In the March 1974 Budget, Dennis Healey raised the corporation tax rate from 40% to 52% and increased the highest rate of income tax to a whopping 83%, with a 15% surcharge for “unearned” income taking it to 98%. It is not difficult to see why there was so little investment back then when there was so little reward for taking risks, and yet we seem to have failed to learn the lessons. An entrepreneur who makes £100 profit in a company today receives as little as £45.49 in their personal bank account after tax. The company that takes on a new worker has to pay an amount equal to 13.8% of the employee’s wages to the government simply for the pleasure of providing someone with a living, regardless of whether that company makes a profit or not. The same company also has to pay business rates to occupy a property, again profitability notwithstanding.

These taxes are an unwelcome and inefficient cost of business to large companies but they are a real impediment to growing companies. For evidence of the disincentive to growth that the tax system provides, look no further than the number of businesses whose profits are just below the VAT threshold of £85,000 (£90,000 from April).

Sadly, working to increase turnover comes at a cost and for many, hitting the VAT limit is a massive obstacle to growing their business, while for others it is a disincentive to keep accurate records.

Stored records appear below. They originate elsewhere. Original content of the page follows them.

-- ==== Sys2Proof/Certificates/Slice0/Obligations.lean ====
section
/-! DEFINITION. The statements about the machine: what each family of commands does, frames and invariants. Each cites the rules of the
specification it formalises; where it rests on a choice of the model's own it names the log entry. -/

open Sys2Proof Sys2Proof.Machine

/-- The block takes its commands from the front of its queue: a step with command c in front is exec of c on the state with the queue's rest; with an
empty queue one tick of the clock passes (the model's choice, log 46). -/
def Obligations.StepTakesTheFront : Prop :=
  (∀ (c : Instr) (rest : List Instr) (s : State), step { s with pending := c :: rest } = exec c { s with pending := rest }) ∧
  (∀ s : State, s.pending = [] → step s = .next (tick s)) ∧
  (State.reset.pending = [] ∧ ∀ nbits w, State.reset.withFetchWord nbits w = State.reset)

/-- The memories and the register map of the state after reset are in their canonical form. -/
def Obligations.ResetIsWellFormed : Prop :=
  State.reset.wf = true

/-- Every step keeps the canonical form: sparse memories and the register map stay sorted, without entries that an unlisted address reads as. -/
def Obligations.StepsKeepTheForm : Prop :=
  ∀ s t : State, s.wf = true → step s = .next t → t.wf = true

/-- No command is ever refused, and the one that ends in a fault is a battery voltage beyond the ratings (R419); whatever a command does, the queue of
waiting commands stays as it is. -/
def Obligations.CommandsAnswer : Prop :=
  ∀ (c : Instr) (s : State),
    (∃ t, exec c s = .next t ∧ t.pending = s.pending) ∨
    (∃ vbat ms, c = .vbatOvervoltage vbat ms ∧ (58000 < vbat ∨ 40000 < vbat ∧ 400 < ms) ∧ exec c s = .fault .beyondRatings)

/-- R30, R40: what an access meets, in this order: DENIED, then BUSY at the fabric queue (no answer at all where it is dropped, R33), then at the target
UNMAPPED, OFF, FAULT, WIDTH; but for what a refusal at the queue counts, none of them changes anything but the answer given. A write that passes all
six is the target's own. An address outside every region is UNMAPPED, or DENIED for the tag port. R10, R12, R24: a plain register written by a
master that may write it: the read-write bits take the written value, a W1C bit written 1 clears unless the hardware has set it in the same tick, a
W1S bit written 1 sets, every other bit and every other register stays; a write by another master changes nothing. -/
def Obligations.AccessStatusOrder : Prop :=
  ((∀ (m : Master) (a v : Nat) (w : Width) (s : State) (r : Region), regionOf a = some r →
     (s.reaches m a r true = false → exec (.registerWrite m a w v) s = .next (fabAnswer m (.denied, s))) ∧
     (∀ u, s.reaches m a r true = true → enqueue (.fabric (blockAt a).region) m.cls m .burst s = (.busy, u) →
       exec (.registerWrite m a w v) s = .next (fabAnswer m (.busy, u))) ∧
     (∀ u, s.reaches m a r true = true → enqueue (.fabric (blockAt a).region) m.cls m .burst s = (.dropped, u) →
       ∃ t, exec (.registerWrite m a w v) s = .next t ∧ t.outs.fabric = none ∧ t.outs.busError = false ∧ t.regs = u.regs ∧ t.nv = u.nv) ∧
     (∀ u, s.reaches m a r true = true → enqueue (.fabric (blockAt a).region) m.cls m .burst s = (.taken, u) →
       (targetOf a w.bytes = none → exec (.registerWrite m a w v) s = .next (fabAnswer m (.unmapped, s))) ∧
       (∀ x, targetOf a w.bytes = some x →
         (s.targetOff a x = true → exec (.registerWrite m a w v) s = .next (fabAnswer m (.off, s))) ∧
         (s.targetOff a x = false → s.isIsolated (blockAt a) = true → exec (.registerWrite m a w v) s = .next (fabAnswer m (.fault, s))) ∧
         (s.targetOff a x = false → s.isIsolated (blockAt a) = false →
           (∀ n, x = .reg n → w ≠ .b32 → exec (.registerWrite m a w v) s = .next (fabAnswer m (.width, s))) ∧
           (∀ n, x = .reg n → w = .b32 → exec (.registerWrite m a w v) s = .next (fabAnswer m (regWrite m n v u))) ∧
           ((∀ n, x ≠ .reg n) → exec (.registerWrite m a w v) s = .next (fabAnswer m (windowPut m (leBytes w.bytes v) x u))))))) ∧
   (∀ (m : Master) (a v : Nat) (w : Width) (s : State), regionOf a = none →
     exec (.registerWrite m a w v) s = .next (fabAnswer m (if m = .tag then .denied else .unmapped, s))) ∧
   (∀ (m : Master) (r : FabStatus × State), r.1 ≠ .silent →
     (m ≠ .debug ∨ r.1 = .ok → (fabAnswer m r).outs.fabric = some (r.1, []) ∧ (fabAnswer m r).outs.busError = false) ∧
     (m = .debug → r.1 ≠ .ok → (fabAnswer m r).outs.fabric = none ∧ (fabAnswer m r).outs.busError = true))) ∧
  ((∀ (m : Master) (a v : Nat) (s : State) (row : RegRow), regsWf s.regs = true → s.mayWrite m a = true →
     regRows.find? (fun r => r.addr ≤ a && (a - r.addr) % r.stride == 0 && (a - r.addr) / r.stride < r.count) = some row →
     (∀ i, i < 32 →
       ((plainWrite m a v s).rd a).getLsbD i =
         (if row.w1s.testBit i && v.testBit i then true
          else if row.w1c.testBit i && v.testBit i && !(regGet s.hwSet a).getLsbD i then false
          else if row.rw.testBit i then v.testBit i
          else (s.rd a).getLsbD i)) ∧
     (∀ b, b ≠ a → (plainWrite m a v s).rd b = s.rd b) ∧
     { plainWrite m a v s with regs := s.regs } = s) ∧
   (∀ (m : Master) (a v : Nat) (s : State), s.mayWrite m a = false → plainWrite m a v s = s))
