-- ==== Sys2Proof/Laws/Cipher.lean ====
section
/-! SUPPORT. Lengths of what the block cipher and the codes built on it answer. -/

namespace Sys2Proof.Machine

/-- A string of `n` whole blocks falls into `n` of them. -/
theorem chunksAux_length (k : Nat) (hk : 0 < k) : ∀ (n f : Nat) (b : Bytes), b.length = k * n → n ≤ f → (chunksAux k f b).length = n
  | 0, 0, b, _, _ => by simp [chunksAux]
  | 0, f + 1, b, h, _ => by
    have hb : b = [] := List.eq_nil_of_length_eq_zero (by simpa using h)
    simp [chunksAux, hb]
  | n + 1, 0, _, _, h => absurd h (by omega)
  | n + 1, f + 1, b, h, hf => by
    have hb : b ≠ [] := by
      intro e; subst e; simp at h; omega
    rw [chunksAux, if_neg hb, List.length_cons]
    rw [chunksAux_length k hk n f (b.drop k) (by rw [List.length_drop, h, Nat.mul_succ]; omega) (by omega)]

theorem wordsOf_length (n : Nat) (b : Bytes) (h : b.length = 4 * n) : (wordsOf b).length = n := by
  rw [wordsOf, List.length_map, chunks, chunksAux_length 4 (by omega) n b.length b h (by omega)]

theorem aesExpandAux_length (nk : Nat) : ∀ (f i : Nat) (ws : List Nat), (aesExpandAux nk f i ws).length = ws.length + f
  | 0, _, _ => rfl
  | f + 1, i, ws => by
    rw [aesExpandAux, aesExpandAux_length nk f, List.length_cons]; omega

@[simp] theorem fit_length (n : Nat) (b : Bytes) : (fit n b).length = n := by
  simp [fit, zeros]

/-- Every round key has 16 bytes. -/
theorem aesSchedule_keys (key : Bytes) : ∀ k ∈ aesSchedule key, k.length = 16 := by
  intro k hk
  simp only [aesSchedule, List.mem_map, List.mem_range] at hk
  obtain ⟨r, hr, rfl⟩ := hk
  generalize hn : (if 16 < key.length then 8 else 4) = nk at *
  have hnk : nk = 8 ∨ nk = 4 := by split at hn <;> omega
  have hl : ((aesExpandAux nk (4 * (nk + 7) - nk) nk (wordsOf (fit (4 * nk) key)).reverse).reverse).length = 4 * (nk + 7) := by
    rw [List.length_reverse, aesExpandAux_length, List.length_reverse, wordsOf_length nk _ (fit_length _ _)]; omega
  rw [List.length_take, List.length_drop, List.length_flatMap]
  have hm : ∀ l : List Nat, (l.map (fun w : Nat => [w / 0x1000000 % 256, w / 0x10000 % 256, w / 0x100 % 256, w % 256].length)).sum = 4 * l.length := by
    intro l; induction l with
    | nil => rfl
    | cons a l ih => rw [List.map_cons, List.sum_cons, ih, List.length_cons]; simp only [List.length_cons, List.length_nil]; omega
  rw [hm, hl]; omega

theorem aesSchedule_tail (key : Bytes) : (aesSchedule key).tail ≠ [] := by
  intro h
  have : (aesSchedule key).tail.length = 0 := by rw [h]; rfl
  simp only [aesSchedule, List.length_tail, List.length_map, List.length_range] at this
  split at this <;> omega

theorem aesRounds_length : ∀ (ks : List (List Nat)) (s : List Nat), ks ≠ [] → (∀ k ∈ ks, k.length = 16) → (aesRounds ks s).length = 16
  | [], _, h, _ => absurd rfl h
  | [k], s, _, h => by simp [aesRounds, xorNats, aesShiftRows, h]
  | k :: l :: ks, s, _, h => aesRounds_length (l :: ks) _ (by simp) (fun x hx => h x (List.mem_cons_of_mem _ hx))

/-- The cipher answers a block whatever it is given (FIPS 197). -/
theorem aesWith_length (key b : Bytes) : (aesWith (aesSchedule key) b).length = 16 := by
  rw [aesWith, List.length_map]
  exact aesRounds_length _ _ (aesSchedule_tail key) (fun k hk => aesSchedule_keys key k (List.mem_of_mem_tail hk))

theorem cbcMac_length (key : Bytes) (bs : List Bytes) : (cbcMac (aesSchedule key) bs).length = 16 := by
  have : ∀ (bs : List Bytes) (a : Bytes), a.length = 16 →
      (bs.foldl (fun acc b => aesWith (aesSchedule key) (xorBytes acc b)) a).length = 16 := by
    intro bs; induction bs with
    | nil => exact fun _ h => h
    | cons b bs ih => exact fun a _ => ih _ (aesWith_length key _)
  exact this bs (zeros 16) rfl

/-- A CMAC has 16 bytes (SP 800-38B). -/
@[simp] theorem cmac_length (key m : Bytes) : (cmac key m).length = 16 := cbcMac_length key _

end Sys2Proof.Machine
end

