-- ==== Sys2Proof/Laws/Keeps.lean ====
section
/-! SUPPORT. What every operation keeps: the queue of waiting commands, and the canonical form of the memories and the register map. For an operation
`f` the lemma `f_keeps` says so of the state it answers, from a state that has kept them since `r`; the lemmas of the operations stand in the files
KeepsA to KeepsG, in the order of the machine's files. -/

namespace Sys2Proof.Machine

/-- From one state to another: the queue is the same, and the second is in its canonical form where the first is. -/
def Keeps (s t : State) : Prop := t.pending = s.pending ∧ (s.wf = true → t.wf = true)

theorem Keeps.refl (s : State) : Keeps s s := ⟨Eq.refl _, id⟩

theorem Keeps.trans {r s t : State} (h : Keeps r s) (k : Keeps s t) : Keeps r t := ⟨k.1.trans h.1, fun w => k.2 (h.2 w)⟩

/-- A record that shares the queue, the register map and the memories with a state that has kept them. -/
theorem Keeps.mk {r X : State} (h : Keeps r X) (now freeCtr hwSet queues chron timers motion ledAon entAon hhAon data touch lines powAon
    power boot straps img imgAon sett wm led nand nv rmc den cry ent can ring hpt hh outs lfAon lf air fox ses tagAon tag)
  (h1 : nv.mem = X.nv.mem) (h2 : den.buf = X.den.buf) (h3 : cry.buf = X.cry.buf) (h4 : tag.sram = X.tag.sram) :
  Keeps r (State.mk X.pending now freeCtr X.regs hwSet X.sram queues chron timers motion ledAon entAon hhAon data touch lines powAon power
    boot straps img imgAon sett wm led nand nv rmc den cry ent can ring hpt hh outs lfAon lf air fox ses tagAon tag) := by
  refine ⟨h.1, fun w => ?_⟩
  have := h.2 w
  simp only [State.wf] at this ⊢
  rw [h1, h2, h3, h4]; exact this

theorem State.wr_keeps {r s : State} (h : Keeps r s) (a : Nat) (v : Word) : Keeps r (s.wr a v) := by
  refine ⟨h.1, fun w => ?_⟩
  have := h.2 w
  simp only [State.wf, Bool.and_eq_true] at this ⊢
  exact ⟨⟨⟨⟨⟨regSet_wf a v this.1.1.1.1.1, this.1.1.1.1.2⟩, this.1.1.1.2⟩, this.1.1.2⟩, this.1.2⟩, this.2⟩

/-- Nothing of the form is touched. -/
theorem Keeps.same {r X t : State} (h : Keeps r X) (hp : t.pending = X.pending) (h0 : t.regs = X.regs) (h1 : t.sram = X.sram)
    (h2 : t.nv.mem = X.nv.mem) (h3 : t.den.buf = X.den.buf) (h4 : t.cry.buf = X.cry.buf) (h5 : t.tag.sram = X.tag.sram) : Keeps r t := by
  refine ⟨hp.trans h.1, fun w => ?_⟩
  have := h.2 w
  simp only [State.wf] at this ⊢
  rw [h0, h1, h2, h3, h4, h5]; exact this

/-- The queue of commands stays and each part is in its form. -/
theorem Keeps.parts {r X t : State} (h : Keeps r X) (hp : t.pending = X.pending) (h0 : regsWf X.regs = true → regsWf t.regs = true)
    (h1 : Memory.wf X.sram = true → Memory.wf t.sram = true) (h2 : Memory.wf X.nv.mem = true → Memory.wf t.nv.mem = true)
    (h3 : Memory.wf X.den.buf = true → Memory.wf t.den.buf = true) (h4 : Memory.wf X.cry.buf = true → Memory.wf t.cry.buf = true)
    (h5 : Memory.wf X.tag.sram = true → Memory.wf t.tag.sram = true) : Keeps r t := by
  refine ⟨hp.trans h.1, fun w => ?_⟩
  have := h.2 w
  simp only [State.wf, Bool.and_eq_true] at this ⊢
  exact ⟨⟨⟨⟨⟨h0 this.1.1.1.1.1, h1 this.1.1.1.1.2⟩, h2 this.1.1.1.2⟩, h3 this.1.1.2⟩, h4 this.1.2⟩, h5 this.2⟩

/-- A write to one of the memories. -/
theorem Keeps.mems {r X : State} (h : Keeps r X) (sram : List Host.Cell) (nv : NvSt) (den : DenSt) (cry : CrySt) (tag : TagSt)
    (h0 : Memory.wf X.sram = true → Memory.wf sram = true) (h1 : Memory.wf X.nv.mem = true → Memory.wf nv.mem = true)
    (h2 : Memory.wf X.den.buf = true → Memory.wf den.buf = true) (h3 : Memory.wf X.cry.buf = true → Memory.wf cry.buf = true)
    (h4 : Memory.wf X.tag.sram = true → Memory.wf tag.sram = true) :
    Keeps r { X with sram := sram, nv := nv, den := den, cry := cry, tag := tag } := by
  refine ⟨h.1, fun w => ?_⟩
  have := h.2 w
  simp only [State.wf, Bool.and_eq_true] at this ⊢
  exact ⟨⟨⟨⟨⟨this.1.1.1.1.1, h0 this.1.1.1.1.2⟩, h1 this.1.1.1.2⟩, h2 this.1.1.2⟩, h3 this.1.2⟩, h4 this.2⟩

theorem memFold_wf {α : Type} (f : α → Nat) (g : α → Bytes) : ∀ (l : List α) {m : List Host.Cell}, Memory.wf m = true →
    Memory.wf (l.foldl (fun m p => memSetN m (f p) (g p)) m) = true
  | [], _, h => h
  | p :: l, _, h => memFold_wf f g l (memSetN_wf (g p) (f p) h)

theorem foldl_keeps {α : Type} {r : State} (f : State → α → State) (hf : ∀ x a, Keeps r x → Keeps r (f x a)) :
    ∀ (l : List α) {s : State}, Keeps r s → Keeps r (l.foldl f s)
  | [], _, h => h
  | a :: l, s, h => foldl_keeps f hf l (hf s a h)

theorem regFold_wf : ∀ (l : List (Nat × Word)) {m : List (Nat × Word)}, regsWf m = true →
    regsWf (l.foldl (fun m p => regSet m p.1 p.2) m) = true
  | [], _, h => h
  | p :: l, _, h => regFold_wf l (regSet_wf p.1 p.2 h)

end Sys2Proof.Machine
end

Whilst there are no figures to prove it, it doesn’t take a huge leap of imagination to see that this leads many to operating on the edges of the black economy, when they could instead be contributing to the Treasury.

Arguably the best way of dealing with this would be to reduce the VAT registration threshold to nil (or as close to nil as possible).  Everyone trading charges VAT, it becomes more difficult to evade VAT, there would be a significant boost to the Treasury, and VAT would not be an active disincentive to growth – a quadruple win!

Unfortunately, the government seems disinclined to take the steps required to overhaul the VAT or business rates systems but they could generate easy wins for the economy and, therefore, the Treasury.

The great lesson of the 1980s and Nigel Lawson’s tax cutting budget of 1988 was that reducing tax rates, once affordable, actually increased the overall tax take. I’m certainly not arguing for a return to Trussonomics but I do worry that the current focus on balancing the books on the back of business rather than focusing on the measures which can be taken to boost growth and encourage entrepreneurship is unlikely to see the UK quickly returning to sustained and strong growth. The Labour Party has promised to achieve the highest sustained rate of growth in the G7. When, as seems inevitable, Rachel Reeves is installed in Number 11, it is to be hoped that she runs the economy in the mould of Nigel Lawson rather than Dennis Healey or, dare I say it, Jeremy Hunt.

Sadly, I do not believe that this month’s Budget was the catalyst for our national revival, although neither did it generate even a fraction of the trouble caused to the country by its counterpart in 1974. In the meantime, I, along with all of you, can only hope that the interests of business and economic growth will once again be at the forefront of tax policy.